Collection entries:
/-- OrderingAndWindowInstructions: a fence of no lane; windows with a dirty line that cannot be written back; a window to take away, one misaligned,
one that does not fit and one beyond the address space; a pinned line; and what `waita` stops on. -/
def windowed (va : Nat) (s : State) : State := inCrew s fun cr => { cr with
  shape := { cr.shape with stash := 65536 }, windows := [{ va, off := 1024, len := 256, lines := [(1, { valid := true, dirty := [3] })] }] }
theorem test_witness_fence_nothing : at? (.fence (hd2 no (.v 0) (.v 0) (.v 0) 0) (wm 0 0 3 3 0)) two (fun c => decide (c.mask = [])) = true ∧
    at? (.swb n0 (wm 0 0 0 0 0)) (windowed (2 ^ 56) two) (fun c => decide (c.mask ≠ []) && (match ((issued c (windowed (2 ^ 56) two)).writeBack c.agent false).1 with
      | some (_, .fault _ _) => true
      | _ => false)) = true ∧
    at? (.swb n0 (wm 0 0 0 0 0)) (windowed 0x300000 two) (fun c => decide (c.mask ≠ []) && (match ((issued c (windowed 0x300000 two)).writeBack c.agent false).1 with
      | some (_, .page _) => true
      | _ => false)) = true := by decide
def mapping (va off len : Nat) : State := windowed 0x100400 (vs two [(2, 0, va % 2 ^ 32), (3, 0, va / 2 ^ 32), (4, 0, off), (6, 0, len)])
theorem test_witness_smap_ends : at? (.smap n3 (wm 0 0 0 0 0)) (mapping 0 1024 0) (fun c => decide (c.mask ≠ []) && decide (c.c c.lowMask = 0) &&
      decide (c.cr.windows.findIdx? (fun y => decide (y.off = c.b c.lowMask)) = some 0) &&
      decide (((issued c (mapping 0 1024 0)).writeBackLines c.agent false (c.cr.dirtyLines.filter fun l => decide (l.1 = 0))).1 = none)) = true ∧
    at? (.smap n3 (wm 0 0 0 0 0)) (mapping 64 2048 128) (fun c => decide (c.addr (wm 0 0 0 0 0) c.lowMask % 128 ≠ 0)) = true ∧
    at? (.smap n3 (wm 0 0 0 0 0)) (mapping 0 1152 128) (fun c => c.cr.windows.any fun y => decide (c.b c.lowMask < y.off + y.len) &&
      decide (y.off < c.b c.lowMask + c.c c.lowMask)) = true ∧
    at? (.smap n3 (wm 0 0 0 0 0)) (mapping (2 ^ 56) 2048 128) (fun c => decide (2 ^ 56 ≤ c.addr (wm 0 0 0 0 0) c.lowMask) &&
      decide (c.addr (wm 0 0 0 0 0) c.lowMask % 128 = 0) && decide (c.cr.windows.length < 8)) = true := by decide
theorem test_witness_flush_lines : (resident.wayOf 0x100480).isSome = true ∧ ((resident.lineAt 0x100480).map fun l => l.pins) = some [] ∧ two.lineAt 0x100480 = none ∧
    ((homed two (fun t => { t with sets := [(setOf 0x100480, { ways := [(14, { line (lineOf 0x100480) with pins := [(0, 0, false)] })] })] })
      (homeOf 0x100480)).lineAt 0x100480).isSome = true := by decide
def waitaI : Instr := .waita n2 (wm 0 2 3 0 0)
theorem test_witness_waita_stops : at? waitaI (holding 5) (fun c => decide (c.sp.again = none) && decide (c.w.secs ≠ []) && decide (c.mask ≠ [])) = true ∧
    at? waitaI { addrs 0x100400 with poison := [lineOf 0x100400] } (fun c => decide (c.sp.ans = []) && lands? c 0 { acc := .read, watch := true }
      (issued c { addrs 0x100400 with poison := [lineOf 0x100400] }) (c.mask.map fun l => ⟨l, c.addr (wm 0 2 3 0 0) l, 4⟩) fun ls t =>
        decide (c.lateFaults ls (c.readAll 0 t ls).1 ≠ [])) = true := by decide
set_option maxRecDepth 4096 in
theorem test_witness_waita_fills : at? waitaI (withGen (addrs 0x130000)) (fun c => lands? c 0 { acc := .read, watch := true } (issued c (withGen (addrs 0x130000)))
      (c.mask.map fun l => ⟨l, c.addr (wm 0 2 3 0 0) l, 4⟩) fun ls t => let r := (c.readAll 0 t ls).1
        decide (c.lateFaults ls r = []) && decide (poisonLanes r = []) && decide (waitsOf r ≠ [])) = true := by decide

/-- FuturesAndFillTasks: a loop of `fset` that faults, on a resolved and on a poisoned future; futures to resolve with a node linked; `fon` on a future
that is pending, resolved and poisoned; a fill task whose results are out, that is done, and that may end; its window's bytes and its record. -/
def fsetFaults (s : State) (code : Nat) : Bool := at? (.fset (hd no (.v 2) (.v 4) (.v 0) 0) 3) s fun c =>
  lands? c 0 { acc := .write } (issued c s) (c.mask.map fun l => ⟨l, c.a l, 8⟩) fun ls t => released? c (firstPending t ls) t fun u =>
    match c.fsetLoop 3 u ls with
    | .fault _ fs => decide (fs.map (fun f => f.code) = [code])
    | _ => false
theorem test_witness_fset_faults : fsetFaults (futures 7) 0x11 = true ∧ fsetFaults { futures (2 ^ 63) with poison := [lineOf 0x100400] } 0x09 = true ∧
    ((futures 7).natAt 0x100400 8 < 2 ^ 63) ∧ 2 ^ 63 ≤ (futures 7).natAt 0x100408 8 := by decide
def fonAt (s : State) (k : Ctx → List (Want × Loc) → State → Bool) : Bool := at? (.fon n2 0) s fun c =>
  lands? c 0 { acc := .write } (issued c s) (c.mask.map fun l => [⟨l, c.b l, 32⟩, ⟨l, c.a l, 8⟩]).flatten (k c)
def resolvedAt (t : State) (ls : List (Want × Loc)) : Bool := ls.any fun p => decide (p.1.size = 8) && (match p.2 with
  | .glob _ pa _ => decide (t.natAt pa 8 < 2 ^ 63)
  | _ => false)
theorem test_witness_fon_ends : fonAt (futures (2 ^ 63)) (fun c ls t => decide (poisonedWants t ls = []) && !resolvedAt t ls && released? c false t fun _ => true) = true ∧
    fonAt (futures 7) (fun c ls t => decide (poisonedWants t ls = []) && resolvedAt t ls && released? c true t fun _ => true) = true ∧
    fonAt { futures 7 with poison := [lineOf 0x100500] } (fun _ ls t => decide (poisonedWants t ls ≠ [])) = true := by decide
def fillInfo' : FillInfo := { fillInfo with size := 4096 }
theorem test_witness_end_fill : { rec0 (.running 3) with size := 4096 } ∈ ((genTwo fun t => { t with fills := [{ rec0 (.running 3) with size := 4096 }] }).slice 7).fills := by
  decide
def fillTask (f : FillInfo) (s : State) : State := inCrew s fun cr => { cr with fill := some f, uid := 3 }
theorem test_witness_fdone : at? (.fdone n0 0) (fillTask fillInfo' (inWarp sealed4 fun w => { w with seals := [], pends := w.pends.map fun p => { p with load := true } }))
      (fun c => decide (c.mask ≠ []) && decide (fillInfo'.done = false) && c.waiting) = true ∧
    at? (.fdone n0 0) (fillTask fillInfo' two) (fun c => decide (c.mask ≠ []) && !c.waiting && released? c true ((issued c (fillTask fillInfo' two)).setCrew c.core c.slot
      { c.cr with fill := some { fillInfo' with done := true } }) (fun _ => true)) = true ∧
    at? (.fpois n0 0) (fillTask { fillInfo' with done := true } two) (fun c => decide (c.mask ≠ []) && decide (c.sp.ans = [])) = true ∧
    at? (.fdone (hd2 no (.v 0) (.v 0) (.v 0) 0) 0) (fillTask fillInfo' two) (fun c => decide (c.mask = [])) = true := by decide
/-- Windows' bytes that another warp has stored to, and that an engine has written. -/
def winLedger : Ledger :=
  ((({} : Ledger).store 3 1 0 0 (stashKey 3 0) 4 fun _ => 1).write (.op 0 7) (stashKey 3 8) 4 [] fun _ => 9).store 3 0 5 0 (stashKey 3 16) 4 fun _ => 2
theorem test_witness_window : (Store.look winLedger.hist (stashKey 3 0)).isSome = true ∧ ((winLedger.head (stashKey 3 8)).map fun e => e.old) = some 9 ∧
    winLedger.races (.lane 3 0 0) (stashKey 3 0) 1 (stashKey 3 0) = true ∧ winLedger.races (.lane 3 1 0) (stashKey 3 0) 1 (stashKey 3 0) = false ∧
    winLedger.head (stashKey 3 24) = none ∧ 1 < fillInfo'.size := by decide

* _Task to carry out_
Scan the entries for the word "released". Report each line that has it.

* _Answer area_
  lands? c 0 { acc := .write } (issued c s) (c.mask.map fun l => ⟨l, c.a l, 8⟩) fun ls t => released? c (firstPending t ls) t fun u =>
theorem test_witness_fon_ends : fonAt (futures (2 ^ 63)) (fun c ls t => decide (poisonedWants t ls = []) && !resolvedAt t ls && released? c false t fun _ => true) = true ∧
    fonAt (futures 7) (fun c ls t => decide (poisonedWants t ls = []) && resolvedAt t ls && released? c true t fun _ => true) = true ∧
    at? (.fdone n0 0) (fillTask fillInfo' two) (fun c => decide (c.mask ≠ []) && !c.waiting && released? c true ((issued c (fillTask fillInfo' two)).setCrew c.core c.slot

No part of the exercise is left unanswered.